NEW YORK (GenomeWeb News) – As high-throughput sequencing approaches make it faster and more feasible to sequence and interpret medical information from an individual's entire genome or exome, some experts are raising questions about the regulation and availability of such tests.

"This upheaval in sequencing technology presents new challenges to implementation and regulation, forcing physicians to consider what genomics has to offer patients, clinicians, and consumers, ultimately prompting a consideration of the role of paternalism in medicine," University of North Carolina at Chapel Hill genetics and medicine researchers James Evans and Jonathan Berg wrote in a commentary article in today's issue of the Journal of the American Medical Association.

In particular, the authors called for a closer look at the oversight of whole-genome and whole-exome sequencing tests offered directly to consumers.

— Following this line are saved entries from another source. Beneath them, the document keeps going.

/-- RCSYNC (R218), when its run is as long as the filter asks (R46). -/
def execRcsync (delay : Nat) (s : State) : Host.Outcome State Fault Refusal := live (fun s => if s.filtered K.PIN_FILTER_RCSYNC delay then s.rcsync (min delay closeDelay) else s) s

/-- RECOAT_STALL (R219). -/
def State.recoatStall (s : State) : State :=
  match s.layer.cur with
  | none => s
  | some d =>
    let st := s.rd K.BED_BLADE_STATE
    let l := s.loopState d.recoatLoop
    let b := s.rdS 32 K.BED_BLADE_POS
    let slow := decide (s.layer.stallTick + s.rd K.BED_STALL_TIME * 100000 ≤ s.tm.tick) &&
      decide (b < s.layer.stallPos + s.rd K.BED_STALL_DIST * 1000)
    if s.phase ≠ Phase.recoat ∨ st = 3 ∨ !(l == Lp.hold || l == Lp.tripped || slow) then s
    else
      let s := { s with layer := { s.layer with before := st } }
      (s.wr K.BED_BLADE_STATE 3).raise (srcAxis (s.rd K.BED_BLADE_AXIS)) 0x00CC 3 (s.rd K.BED_BLADE_AXIS) (uns 32 b)

/-- RECOAT_STALL (R219). -/
def execRecoatStall (s : State) : Host.Outcome State Fault Refusal := live (fun s => s.recoatStall) s

/-- A write of RECOAT_COMMAND (R219, R320). -/
def recoatCommandEff (_v : Nat) (s : State) : Nat × State :=
  match s.layer.cur with
  | none => (Ans.refused, s)
  | some d =>
    if s.phase ≠ Phase.recoat ∨ s.loopState d.recoatLoop = Lp.tripped then (Ans.refused, s)
    else
      let s := s.putSetpoint d.recoatLoop d.recoatTarget
      let s := if s.rd K.BED_BLADE_STATE = 3 then s.wr K.BED_BLADE_STATE s.layer.before else s
      (Ans.ok, s.stallFrom (s.rdS 32 K.BED_BLADE_POS))

/-- RECOAT_COMMAND (R219). -/
def execRecoatCommand (m : Msg) (s : State) : Host.Outcome State Fault Refusal := writeCmd m K.RECOAT_COMMAND 1 1 recoatCommandEff s

/-- AXIS_LATCH (R373). -/
def State.axisLatch (s : State) (k : Nat) : State :=
  (s.wrs [(K.AX_TRIG_LATCH k, s.rd (K.AX_COUNT k)), (K.AX_TRIG_STAMP k, s.now)]).raise (srcAxis k) 0x00C9 4 k (s.rd (K.AX_COUNT k))

/-- A write of AX_INDEX_CORRECT (R372): with the enable clear, nothing is pending. -/
def indexCorrectEff (k v : Nat) (s : State) : Nat × State :=
  let s := s.wr (K.AX_INDEX_CORRECT k) v
  (Ans.ok, if v = 0 then s.wr (K.AX_CORR_PENDING k) 0 else s)

/-- What the axes do on a tick: an enabled axis becomes VALID, reports fall due, outputs catch up (R367, R375, R377). -/
def State.axisTick (s : State) : State :=
  (List.range 4).foldl (fun s k =>
    let s := s.axisReady k
    let s := if (s.axis k).behind.isEmpty then s else s.behindDue k
    if s.rd (K.AO_LAG k) = 0 then s else s.aoFollow k) s

end Sys2Proof.Machine
end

Next-generation sequencing has potential applications in a range of areas within medicine, the pair explained, from finding the causes of difficult-to-diagnose genetic conditions to screening individuals who may have inherited syndromes that put them at elevated risk of cancer or other disease. It may also be useful for providing pre-conception screening for those with certain autosomal recessive disorders.

Sequencing is also finding its place within the burgeoning field of direct-to-consumer genetic testing, they noted, as some DTC services move from microarray-based assessments of common variants to more extensive variant analyses based on sequence data from the entire genome or exome.

"We have now the potential to tell people very real and important things about their genomes," Evans said. "Some of those things can be very useful and very welcome if acted upon in the right way, but some of that information may not be very welcome to people: being at high risk for an untreatable disease such as dementia, for example."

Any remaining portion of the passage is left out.